Pin	Direction	Function	Details
P0.0	Alt (TXD0)	UART0 TX	To CP2104 USB-UART bridge
P0.1	Alt (RXD0)	UART0 RX	From CP2104 (not read by firmware)
P0.2	Alt (SCL0)	I2C0 clock	To D2-81431 DSP, 480 kHz
P0.3	Alt (SDA0)	I2C0 data	To D2-81431 DSP
P0.4	Output	VFD DB4	HD44780 data bit 4
P0.5	Output	VFD DB5	HD44780 data bit 5
P0.6	Output	VFD DB6	HD44780 data bit 6
P0.7	Output	VFD DB7	HD44780 data bit 7
P0.8	Input	Encoder button	Menu select / confirm
P0.11	Output	VFD RS	Register Select (0=command, 1=data)

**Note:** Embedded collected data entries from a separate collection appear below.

/-- BI_SNOOP_DELAY: BI_DELAY after the host took a window line, Estuary issues the back-invalidate (R260). BI_DELAY counts 100 ns; of its last,
unfinished microsecond the command says that it has passed (notes/assumptions/13.md). -/
def execBiSnoopDelay (line : Nat) (s : State) : Res :=
  .next (match s.est.biWait.find? fun w => w.1 = line with
    | some w =>
      if w.2 + s.est.biDelay / 10 ≤ s.us then
        ({ s with est := { s.est with biWait := s.est.biWait.filter fun w => w.1 ≠ line } }).snoop line true
      else s
    | none => s)

end Sys2Proof.Machine
end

P0.12	Output	Heartbeat LED	XOR toggle, rate varies with power state
P0.13	Input	D2-81431 fault	Debounced 8-sample, protection status
P0.14	Special	ISP entry	JP24 pulls LOW for bootloader mode
P0.15	Output	Unknown	Cleared at init
P0.17	Alt (CAP1.2)	IR receiver	Timer1 capture input, NEC decoding
P0.18	Output	VFD E	Enable strobe, data latched on falling edge
P0.20	Input	12V trigger / audio sense	External power control input
P0.21	Input	Encoder B	Rotary encoder channel B, 4-sample debounce
P0.23	Output	Amplifier enable	HIGH = power on, LOW = standby
P0.24	Input	Encoder A	Rotary encoder channel A, 4-sample debounce
P0.30	Input	Unknown	Debounced 8-sample, active-low

The pin init function (FUN_00000f04) configures PINSEL0 = 0x55, which assigns P0.0/P0.1 to UART0 and P0.2/P0.3 to I2C0. PINSEL1 = 0x08 assigns P0.17 to Timer1 capture. All other pins operate as standard GPIO with direction set by IODIR0.